NetFiber asks: "I work as a security analyst for a large university. We have recently been tasked to scour our network in the hopes of finding and removing sensitive information such as credit card numbers, social security numbers, and such on all publicly available web servers. Our current method of analysis is to archive all the content (which often grows over 100GB) and later parse the data with various utilities and regexes that search for patterns and other pertinent information. So far, this process has proven to be rather cumbersome and time consuming. Does anyone have any experience collecting and sanitizing large amounts of web content? If so, what procedures/utilities do you use to accomplish this?"
Of course, you're probably not interested specifically in protecting "Visa's track data" but in whatever data you consider sensitive. Applying the listed policies and practices would go a long way towards securing your resources, whatever it is you want to secure.
As a large corporation, failure to comply would mean the penalties would be severe (and most likely business-damaging.) If you're not handling card data, you won't have the same consequences, of course. What the penalties meant to us, though, is that top management made a decree: 'fix the problems and pass the audit -- we can't afford not to.' Having top-down pressure means that if we have sensitive data that we're passing to another team, we're both inclined to work together to solve the issues. If one team balks, a phone call up the pyramid gets things back on track. If your university is serious about this, a similar edict will go a long way towards cleanup.
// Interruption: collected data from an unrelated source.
-- ==== Sys2Proof/Tests/Slice0.lean ====
section
/-! SUPPORT. The model's own tests: the well-formedness of commands, worked figures of the manual, and for
every statement with hypotheses a concrete case that meets them. -/

namespace Sys2Proof.Tests

open Machine

set_option Elab.async false

/-! ## Well-formedness: a term that each check refuses -/

theorem test_wf_longBody : wellFormed (.status 1 (.badLength 241)) = false := by decide
theorem test_wf_rightLength : wellFormed (.status 1 (.badLength 0)) = false := by decide
theorem test_wf_selectorOfOneRow : wellFormed (.zero 1 (.badSelector 9)) = false := by decide
theorem test_wf_requestKind : wellFormed (.unknownRequest 1 0x18) = false := by decide
theorem test_wf_wideSubmit :
    wellFormed (.taskSubmit 1 (.fields ⟨65536, 1, 1, 0, 1, 0, 0, 1, 0, 0⟩)) = false := by decide

/-- STATUS with tag 1, byte by byte (Table 11-10). -/
def statusLine : List Byte := [0xA5, 0x3C, 0x01, 0x00, 0x4F, 0x69]

theorem test_wf_frame : wellFormed (.hostFrameReceived 1 (.status (.fields ())) statusLine) = true := by
  decide +kernel
theorem test_wf_frameOfAnotherTag :
    wellFormed (.hostFrameReceived 2 (.status (.fields ())) (hostFrame 0x3C 7 [])) = false := by
  decide +kernel
theorem test_wf_frameOfAnotherKind :
    wellFormed (.hostFrameReceived 7 (.ioQuery (.fields ())) (hostFrame 0x3C 7 [])) = false := by
  decide +kernel
theorem test_wf_frameUnfinished :
    wellFormed (.hostFrameReceived 1 (.status (.fields ())) (statusLine.take 5)) = false := by decide +kernel
theorem test_wf_bodyDisagrees :
    wellFormed (.hostFrameReceived 1 (.status (.fields ())) (hostFrame 0x3C 1 [0])) = false := by
  decide +kernel
theorem test_wf_lengthByte : wellFormed (.frameByteError ⟨[0xA5, 1, 2], some 240⟩) = false := by decide +kernel
theorem test_wf_lengthByteEarly : wellFormed (.frameByteError ⟨[0xA5], some 241⟩) = false := by
  decide +kernel
theorem test_wf_errorAfterFrame : wellFormed (.frameByteError ⟨statusLine, none⟩) = false := by decide +kernel
theorem test_wf_gapAfterFrame : wellFormed (.hostByteGap ⟨statusLine, 0xA5⟩) = false := by decide +kernel
theorem test_wf_shortRecord : wellFormed (.statusRecord .n1 [0x5A, 1]) = false := by decide +kernel

/-! ## Worked figures of the manual -/

theorem test_crcCheckValue :
    crc16 [0x31, 0x32, 0x33, 0x34, 0x35, 0x36, 0x37, 0x38, 0x39] = 0x29B1#16 := by decide +kernel

/-- Crane 1 at 10,000 mm, standing, y 5,000, h 8,000, count −200, grab CLOSED: the bytes of Table 11-13. -/
def statusBytes : List Byte :=
  [0x01, 0x00, 0x27, 0x10, 0x00, 0x00, 0x13, 0x88, 0x1F, 0x40, 0xFF, 0xFF, 0x38, 0x01, 0x00, 0x00, 0x00,
   0x00, 0xE8, 0x2F]

/-- The same with its sync byte, as it stands on the line. -/
def recordLine : List Byte := 0x5A :: statusBytes

theorem test_wf_gapAfterRecord : wellFormed (.craneRecordGap .n1 ⟨recordLine, 0x5A⟩) = false := by decide +kernel
theorem test_wf_errorAfterRecord : wellFormed (.recordByteError ⟨.n1, recordLine⟩) = false := by decide +kernel

def status1 : StatusRec := ⟨10000, 0, 5000, 8000, -200, .closed, .none, 0, false⟩

theorem test_statusRecordDecodes : decodeStatus .n1 statusBytes = some status1 := by decide +kernel
theorem test_statusRecordOfAnotherPort : decodeStatus .n2 statusBytes = none := by decide +kernel

/-- Table 11-7: MOVE of coil 102 by crane 1, slot 5 to slot 3, PRIORITY. -/
theorem test_submitDecodes :
    decodeSubmit [0x00, 0x07, 0x01, 0x00, 0x00, 0x00, 0x66, 0x01, 0x01, 0x00, 0x05, 0x00, 0x01, 0x00, 0x03,
      0x00] = some (submitOf 7 .n1 102 1 (.slot 5) (.place (.slot 3))) := by decide +kernel

/-- Table 6-2. -/
theorem test_recordedWeights : [38434, 38435, -4, -5, -15].map recordedOf = [38430, 38440, 0, -10, -20] := by
  decide +kernel

/-- The parameter set of Table 7-2. -/
def params (order : Nat) : ParamSet := ⟨.a, order, 1000, 1000, 2500, 1000, 250, 400, 300, 2000, 40000, 1000⟩

/-- Table 7-2. -/
theorem test_stoppingDistances :
    [250, 1000, 1200, 2000, 2500].map (params 1).stopDist = [154, 1550, 2160, 5600, 8563] := by decide +kernel

/-- Table 8-6. -/
theorem test_rearShares :
    [rearShare 20000 4000 10000, rearShare 12000 9000 10000, rearShare 12860 9000 10000,
      rearShare 1001 5000 10000] = [8000, 10800, 11574, 501] := by decide +kernel

/-! ## A small yard -/

/-- A coil of 1,500 by 1,800 mm. -/
def coil (declared group : Nat) (loc : Location) : Coil := ⟨1500, 1800, declared, none, group, loc, none, none⟩

def slotAt (row x y : Nat) (tier : Tier) (st : SlotState) : Slot :=
  ⟨⟨.a, row, x, y, 2400, 0, tier⟩, st, .none⟩

def slot2 : Slot := slotAt 1 10000 5000 (.two 0 1) .free
def slot3 : Slot := slotAt 2 20000 5000 (.one 45000) .free
def slot5 : Slot := slotAt 4 24000 5000 (.one 45000) (.occupied 102)

/-- Slots 0 and 1 carry coils and support slot 2; 3 is free, 4 blocked, 5 holds coil 102. -/
def store : Smu where
  slots :=
    [(0, slotAt 1 10000 4000 (.one 45000) (.occupied 100)), (1, slotAt 1 10000 6000 (.one 45000) (.occupied 101)),
     (2, slot2), (3, slot3), (4, slotAt 3 22000 5000 (.one 45000) .blocked), (5, slot5)]
  coils := [(100, coil 20000 5 (.slot 0)), (101, coil 21000 0 (.slot 1)), (102, coil 12000 3 (.slot 5))]

def geom : BayGeom := ⟨.a, 40000, 55000, 41000, 1, 3000⟩

def bay (st : BayState) (plan : Option Plan) : Bay :=
  { Bay.fresh ⟨false, false, true⟩ .latched with state := st, plan := plan }

def link1 : CraneLink :=
  { CraneLink.fresh with
    link := .active 100, last := some ⟨status1, 10000, 0⟩, seenPos := some 10000, period := true
    referenced := true }

def hoist1 : Hoist := { Hoist.fresh with window := [0, 0, 0, 0, 0, 0, 0, 0], state := .zeroed, counter := 64 }

def record1 : RcuCrane :=
  { motion := some ⟨10000, 0, 8000, true⟩, load := some .light, seenRef := true, claim := .live 11300 8700
    availF := 0, availR := 0, compF := .full, compR := .full, finalF := .full, finalR := .full, caps := []
    lower := false, runEnable := true, awaiting := false }

/-- Runway A with cranes 1 and 2 and bay 1 with a trailer, in a stage. -/
def yard (g : Stage) : State :=
  { State.reset with
    lsu := { Lsu.powerOn with
      stage := g, runways := ⟨some 100000, none⟩, active := ⟨some (params 1), some (params 2), none, none⟩
      bays := ⟨some geom, none, none, none⟩ }
    smu := store
    links := ⟨some link1, some CraneLink.fresh, none, none⟩
    hoists := ⟨some hoist1, some Hoist.fresh, none, none⟩
    rcu :=
      { cranes := ⟨some record1, some { record1 with motion := none, claim := .none }, none, none⟩
        views := ⟨some ⟨100000, false⟩, none⟩, zones := ⟨some ⟨false, false⟩, none, none, none⟩ }
    bcu := ⟨⟨some (bay .secured none), none, none, none⟩, none⟩
    dio := { State.reset.dio with
      inputs := { InTable.powerOn with ref := .all ⟨3, false, .rising⟩, estop := .both ⟨4, false, .level⟩ } } }

def run : State := yard .run

def withBay (y : Bay) : State := { run with bcu := ⟨⟨some y, none, none, none⟩, none⟩ }
def withQueue (q : List Machine.Task) : State := { run with tcu := { run.tcu with queues := ⟨q, [], [], []⟩ } }

/-- Task 7 moves coil 102 from slot 5 to slot 3. -/
def task (p : Phase) (hold : Option HoldReason) : Machine.Task where
  id := 7
  coil := 102
  kind := .move
  source := .slot 5
  dest := .place (.slot 3)
  priority := false
  noVerify := false
  phase := p
  hold := hold
  deadline := none
  offered := none
  fresh := false
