/-- The word of an instruction as a number; an event has none and gives 0. -/
def encodeNat : Instr → Nat
  | .vadd f => encA 0x10 f
  | .vsub f => encA 0x11 f
  | .vaddc f => encA 0x12 f
  | .vmul f => encA 0x13 f
  | .vmulh f => encA 0x14 f
  | .vmad f => encB 0x15 f
  | .vmin f => encA 0x16 f
  | .vmax f => encA 0x17 f
  | .vabsd f => encA 0x18 f
  | .vand f => encA 0x19 f
  | .vor f => encA 0x1A f
  | .vxor f => encA 0x1B f
  | .vnot f => encA 0x1C f
  | .vshl f => encA 0x1D f
  | .vshr f => encA 0x1E f
  | .vsar f => encA 0x1F f
  | .vrot f => encA 0x20 f
  | .vclz f => encA 0x21 f
  | .vpopc f => encA 0x22 f
  | .vbrev f => encA 0x23 f
  | .vext f => encB 0x24 f
  | .vins f => encB 0x25 f
  | .vsel f => encB 0x26 f
  | .vcmp f => encA 0x27 f
  | .vmov f => encA 0x28 f
  | .vmovi f => encD 0x29 f
  | .vshfl f => encB 0x2A f
  | .vbcast f => encA 0x2B f
  | .vvote f => encA 0x2C f
  | .vscan f => encA 0x2D f
  | .vred f => encA 0x2E f
  | .vcompact f => encA 0x2F f
  | .sadd f => encS 0x30 f
  | .ssub f => encS 0x31 f
  | .smul f => encS 0x32 f
  | .smad f => encS 0x33 f
  | .sand f => encS 0x34 f
  | .sor f => encS 0x35 f
  | .sxor f => encS 0x36 f
  | .sshl f => encS 0x37 f
  | .sshr f => encS 0x38 f
  | .ssar f => encS 0x39 f
  | .smov f => encS 0x3A f
  | .smovi f => encD 0x3B f
  | .scmp f => encS 0x3C f
  | .vtos f => encSV 0x3D f
  | .stov f => encSV 0x3E f
  | .fadd f => encA 0x40 f
  | .fsub f => encA 0x41 f
  | .fmul f => encA 0x42 f
  | .ffma f => encB 0x43 f
  | .fmin f => encA 0x44 f
  | .fmax f => encA 0x45 f
  | .fcmp f => encA 0x46 f
  | .fclass f => encA 0x47 f
  | .fround f => encA 0x48 f
  | .fscale f => encA 0x49 f
  | .fexp f => encA 0x4A f
  | .fman f => encA 0x4B f
  | .fcvt f => encA 0x4C f
  | .fcvti f => encA 0x4D f
  | .icvtf f => encA 0x4E f
  | .fex2 f => encA 0x4F f
  | .flg2 f => encA 0x50 f
  | .frcp f => encA 0x51 f
  | .frsq f => encA 0x52 f
  | .fsqrt f => encA 0x53 f
  | .fsin2 f => encA 0x54 f
  | .fcos2 f => encA 0x55 f
  | .fdot2 f => encB 0x56 f
  | .hadd2 f => encA 0x57 f
  | .hmul2 f => encA 0x58 f
  | .hfma2 f => encB 0x59 f
  | .fstat f => encA 0x5A f
  | .br f => encJ 0x60 f
  | .brd f => encJ 0x61 f
  | .call f => encJ 0x62 f
  | .ret f => encJ 0x63 f
  | .join f => encJ 0x64 f
  | .joinAct f => encJ 0x64 f + 4294967296
  | .wait f => encJ 0x65 f
  | .exit f => encJ 0x66 f
  | .ld f => encM 0x70 f
  | .st f => encM 0x71 f
  | .sld f => encM 0x72 f
  | .sst f => encM 0x73 f
  | .lda f => encM 0x74 f
  | .pf f => encM 0x75 f
  | .vldt f => encVldt 0x76 f
  | .vstt f => encVldt 0x77 f
  | .atom f => encAtom 0x80 f
  | .red f => encAtom 0x81 f
  | .fence f => encFence 0x82 f
  | .mon f => encSrc 0x83 f
  | .mwait f => encDstSrc 0x84 f
  | .cvdecl f => encKey 0x90 f
  | .mma f => encX 0x91 f
  | .mmas f => encX 0x92 f
  | .mmaw f => encCv 0x93 f
  | .orf f => encG 0x94 f
  | .accld f => encTile 0x95 f
  | .accst f => encTile 0x96 f
  | .accstReg f => encTile 0x96 f + 4096
  | .acczero f => encTile 0x97 f
  | .spfence f => encG 0x98 f
  | .trec f => encTrec 0xA0 f
  | .rfence f => encG 0xA1 f
  | .qblk f => encQblk 0xA2 f
  | .dqblk f => encQblk 0xA3 f
  | .hadm f => encQblk 0xA4 f
  | .sclq f => encSclq 0xA5 f
  | .cpy f => encCpy 0xB0 f
  | .cpys f => encCpy 0xB1 f
  | .cpyw f => encDstSrc 0xB2 f
  | .cpywWait f => encDstSrc 0xB2 f + 17179869184
  | .cpywRe f => encDstSrc 0xB2 f + 34359738368
  | .barr f => encBar 0xB3 f
  | .barw f => encBar 0xB4 f
  | .bara f => encBar 0xB5 f
  | .bmask f => encBar 0xB6 f
  | .qpush f => encQpush 0xB7 f
  | .qpop f => encQpop 0xB8 f
  | .qpopO f => encQpop 0xB8 f + 1048576
  | .qdone f => encG 0xB9 f
  | .dtk f => encDtk 0xBA f
  | .dtkEnd f => encDtk 0xBA f + 268435456
  | .fld f => encM 0xC0 f
  | .fst f => encM 0xC1 f
  | .fatom f => encAtom 0xC2 f
  | .ffence f => encG 0xC3 f
  | .creduce f => encCred 0xC4 f
  | .cbr f => encCbr 0xC5 f
  | .cbrj f => encKey 0xC6 f
  | .pbsel f => encPbsel 0xD0 f
  | .accept f => encAccept 0xD1 f
  | .pbclr f => encG 0xD2 f
  | .pbcnt f => encVd 0xD3 f
  | .rng f => encRng 0xD4 f
  | .rngk f => encKey 0xD5 f
  | .nop f => encG 0xE0 f
  | .trap f => encTrap 0xE1 f
  | .brk f => encBrk 0xE2 f
  | .sret f => encG 0xE3 f
  | .sretEsc f => encG 0xE3 f + 1
  | .rdsr f => encRdsr 0xE4 f
  | .wrsr f => encWrsr 0xE5 f
  | .grow f => encGrow 0xE6 f
  | .shrink f => encGrow 0xE7 f
  | .sortk f => encSort 0xE8 f
  | .wsw f => encWsw 0xE9 f
  | .tlbw f => encCpy 0xEA f
  | .tlbiVa f => encSrc 0xEB f
  | .tlbiAsid f => encSrc 0xEB f + 17179869184
  | .tlbiAll f => encSrc 0xEB f + 34359738368
  | .migrate f => encMig 0xEC f
  | _ => 0
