/-- THE READ of an element of a pending load takes place now. Of a main-path load, with those of the loads behind it, which
cannot be earlier (R227 rule 1): later than at the issue, while nothing that follows has been performed; a granule that has become
poisoned since is read before that, or as zero (R214). Of class 3, with the reads of the same bytes by earlier loads (R233). -/
def State.lateRead (s : State) (key : WKey) (k j : Nat) : State :=
  s.onWave key (fun w =>
    let value (p : Pend) (x : PSrc) (old : Nat) : Nat :=
      let u := { w with pw := w.pw.take p.before, hold := [] }
      if x.late || x.locs.isEmpty || (!x.zero && x.locs.any (s.poisonedFor u)) then old
      else leNat (x.locs.map (fun l => if s.poisonedFor u l then 0 else s.loadByte u l))
    let again (p : Pend) (pick : Nat → Bool) : Pend :=
      { p with elems := (p.elems.zip (List.range p.elems.length)).map (fun e =>
                 if pick e.2 then { e.1 with val := BitVec.ofNat 32 (value p e.1.src e.1.val.toNat) } else e.1),
               scalar := p.scalar.map (fun x => (x.1, BitVec.ofNat 64 (value p x.2.2 x.2.1.toNat), x.2.2)) }
    match w.pend[k]? with
    | some p =>
      if ((p.srcs[j]?).map PSrc.late).getD false then
        let locs := ((p.srcs[j]?).map PSrc.lateLocs).getD []
        if s.behindOwn w locs (fun o => o.loads ≤ p.id) then w else s.readLate w (fun q => q.id ≤ p.id) locs
      else if w.spec != 0 || p.fabric || !p.moves then w
      else { w with pend := w.pend.map (fun q =>
               if q.id == p.id then again q (· == j) else if p.id < q.id && !q.fabric then again q (fun _ => true) else q) }
    | none => w)

/-- The GTC has passed a time (R225). -/
def State.passed (s : State) (t : Nat) : Bool := t + Config.gtcMargin < s.gtc

/-- A GRANULE BECOMES POISONED: what pending loads of class 3 read of it without reading it as zero was read before, as the check at
their issue demands (R99, R214). -/
def State.addPoison (s : State) (g : Nat) : State :=
  let read (w : Wave) : Wave :=
    if w.pend.isEmpty then w
    else s.readLate w (fun q => q.srcs.any (fun x => !x.zero)) ((List.range 32).map (fun k => 32 * g + k))
  { s.mapWaves read with poison := insNat s.poison g }

/-- Every earlier main-path write of the wave is acknowledged (R228). -/
def Wave.acked (w : Wave) : Bool := w.pw.all (fun e => e.fb || e.kind == .drain)
/-- Every earlier main-path read of the wave has returned. -/
def Wave.returned (w : Wave) : Bool := w.pend.all (fun p => p.fabric || p.allLate)
/-- The release point is reached (R228). -/
def State.released (s : State) (w : Wave) : Bool := w.acked && w.returned && s.passed w.wct

/-! ### Taking a trap (R271 to R276) -/

/-- k-progress of the operation that a wave has in progress (R284). -/
def State.kprog (s : State) (w : Wave) : Nat :=
  (s.coreAt (s.teamOf w).core).engine.foldl (fun n e =>
    match e.op with
    | .mma _ _ _ _ _ _ _ _ k _ _ => if e.who == w.key && k != 0 then k else n
    | _ => n) 0

/-- The wave status word (R284). -/
def State.wsw (s : State) (w : Wave) : Word64 :=
  BitVec.ofNat 64 ((if w.tm then 1 else 0) + (if w.step then 2 else 0) + (if w.dbg then 4 else 0) +
    (if w.privileged then 8 else 0) + w.cause * 16 + s.kprog w * 2 ^ 10 + w.spec * 2 ^ 16 +
    (if w.task.isSome then 2 ^ 18 else 0) + (if w.nonspec then 2 ^ 19 else 0))

/-- Address of a wave's trap record (R275). -/
def recordAddr (g : Grid) (w : Wave) : Nat := (g.ctx.trapArea + 2048 * (32 * w.key.team + w.key.wave)) % 2 ^ 64

/-- THE TRAP RECORD (R275). -/
def State.recordBytes (s : State) (w : Wave) (t : TrapInfo) : List Byte :=
  leBytes 4 t.cause ++ leBytes 4 t.offset ++ leBytes 8 t.lanes.toNat ++ leBytes 8 t.word.toNat ++
  leBytes 8 t.addr ++ leBytes 8 t.infoA ++ leBytes 8 t.infoB ++ leBytes 8 s.gtc ++ leBytes 8 (s.wsw w &&& ~~~1).toNat ++
  (List.range 64).flatMap (fun l => leBytes 4 (w.lane l).vpc) ++
  (List.range 64).map (fun l => BitVec.ofNat 8 (t.laneCause.getD l 0)) ++ List.replicate 128 0 ++
  (List.range 96).flatMap (fun k => leBytes 8 (t.batch.getD k 0)) ++ List.replicate 768 0

/-- What the trap record's stores need: W, in privileged mode (R275). -/
def needRecord : AccNeed := ⟨false, true, false, false, false, false, false, true⟩
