-- ==== Sys2Proof/Machine/Flags.lean ====
section
/-! DEFINITION. Flags and saturation (R74, R133): the sticky status of lanes, and the clamping of integer
results. -/

namespace Sys2Proof.Machine

/-- Bits of the type. -/
def tyBits (t : Ty) : Nat := if t.wide then 64 else 32
/-- The type is signed. -/
def tySigned (t : Ty) : Bool := t == .s32 || t == .s64
/-- A register value as a number of the type. -/
def tyVal (t : Ty) (x : Nat) : Int :=
  if tySigned t then toSigned (tyBits t) x else ((x % 2 ^ tyBits t : Nat) : Int)
/-- Smallest and largest value of the type. -/
def tyMin (t : Ty) : Int := if tySigned t then -(2 ^ (tyBits t - 1) : Nat) else 0
def tyMax (t : Ty) : Int := if tySigned t then (2 ^ (tyBits t - 1) : Nat) - 1 else (2 ^ tyBits t : Nat) - 1

/-- AN INTEGER RESULT (R74): modulo 2^n, or clamped with the saturation flag. -/
def intResult (t : Ty) (sat : Bool) (x : Int) : Nat × BitVec 6 :=
  if sat && tyMax t < x then (wrapTo (tyBits t) (tyMax t), flSat)
  else if sat && x < tyMin t then (wrapTo (tyBits t) (tyMin t), flSat)
  else (wrapTo (tyBits t) x, 0)

/-- OR flags into the sticky status of lanes (R133). -/
def Wave.orFlags (w : Wave) (ls : List Nat) (f : Nat → BitVec 6) : Wave :=
  ls.foldl (fun w l => if f l = 0 then w else w.modLane l (fun x => { x with flags := x.flags ||| f l })) w

/-- Write results with their flags: `f` gives the value and the flags of a lane. -/
def Wave.writeFlagged (w : Wave) (p wide : Bool) (r : Nat) (ls : List Nat) (f : Nat → Nat × BitVec 6) : Wave :=
  (w.writeLanes p wide r ls (fun l => (f l).1)).orFlags ls (fun l => (f l).2)

/-- The lanes whose status meets the arithmetic-trap enable (R153): none in trap mode (R276). -/
def State.stickyLanes (s : State) (act : List Nat) : List Nat :=
  if s.cur.tm then []
  else
    let en := BitVec.ofNat 6 (s.gridOf s.cur).trapen.toNat
    act.filter (fun l => (s.cur.lane l).flags &&& en != 0)

end Sys2Proof.Machine
end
Another boost in the direction of securing our data was hiring an external consultant to perform the audit. Our auditor is very knowledgeable about ways to follow the data: where does it enter the system, where does it go from there, who writes it to disc, why do they save it, and do they have a business need to save it? Can the data be eliminated? Can a token be substituted for the data? Can the data be truncated? If not, can it at least be masked on reports where the details aren't needed?
As far as specifics go, each development and maintenance director's pyramid was required to assign a manager to own the PCI process. Each team had to go through their code, identify sensitive data, and take steps to protect it. They also had to go to the data owners, and have them redact their archives.
It's huge. But given the security breaches that are almost a daily occurrance, we can't afford not to.
John
If you can do a regex of what you are looking for, you might be able to put some infrastructure in front of your web apps that controls what goes out.
Some commercial vendors eg. Citrix (Teros), Imperva etc. offer stuff like this in an appliance, and there has to be some sort of thing you could do with Apache and OSS stuff as well depending on your needs. It might not catch everything but hey, your code base is always changing and a one-time audit might not find a problem that shows up six months after the audit is done. Some sort of preventative measure working hand-in-hand with regular audits is probably your best bet in the long run.
Given enough time, some industrious hacker will find all the data for you.
Then, when you read the Slashdot article titled "[Name of Your Company] Leaks Private Data", you'll know exactly where the pertinent files are.
At that point you can take care of them. The pay out to the privacy lawsuites will probably end up being less than the cost in man hours to do the job semi-manually. In the end, you'll still come out on top. (Though there is the off-chance that your company and your replacement will come out on top...)
UTF-8: There and Back Again
JIHS comes to mind.
Network filtering would be useful as a proactive preventative, but that's going to cause a serious network slowdown in most large environments while at the same time not catching the root causes of the problem.
Of course, storing the information again and then searching it is pretty silly. You don't want to know what used to be out there, you want to know what's currently out there and as a bonus, it's already taking up storage space somewhere, so why duplicate it? In order to "copy" it, you're going to take just as many resources as if you look at it in place and process it once, so what's the point?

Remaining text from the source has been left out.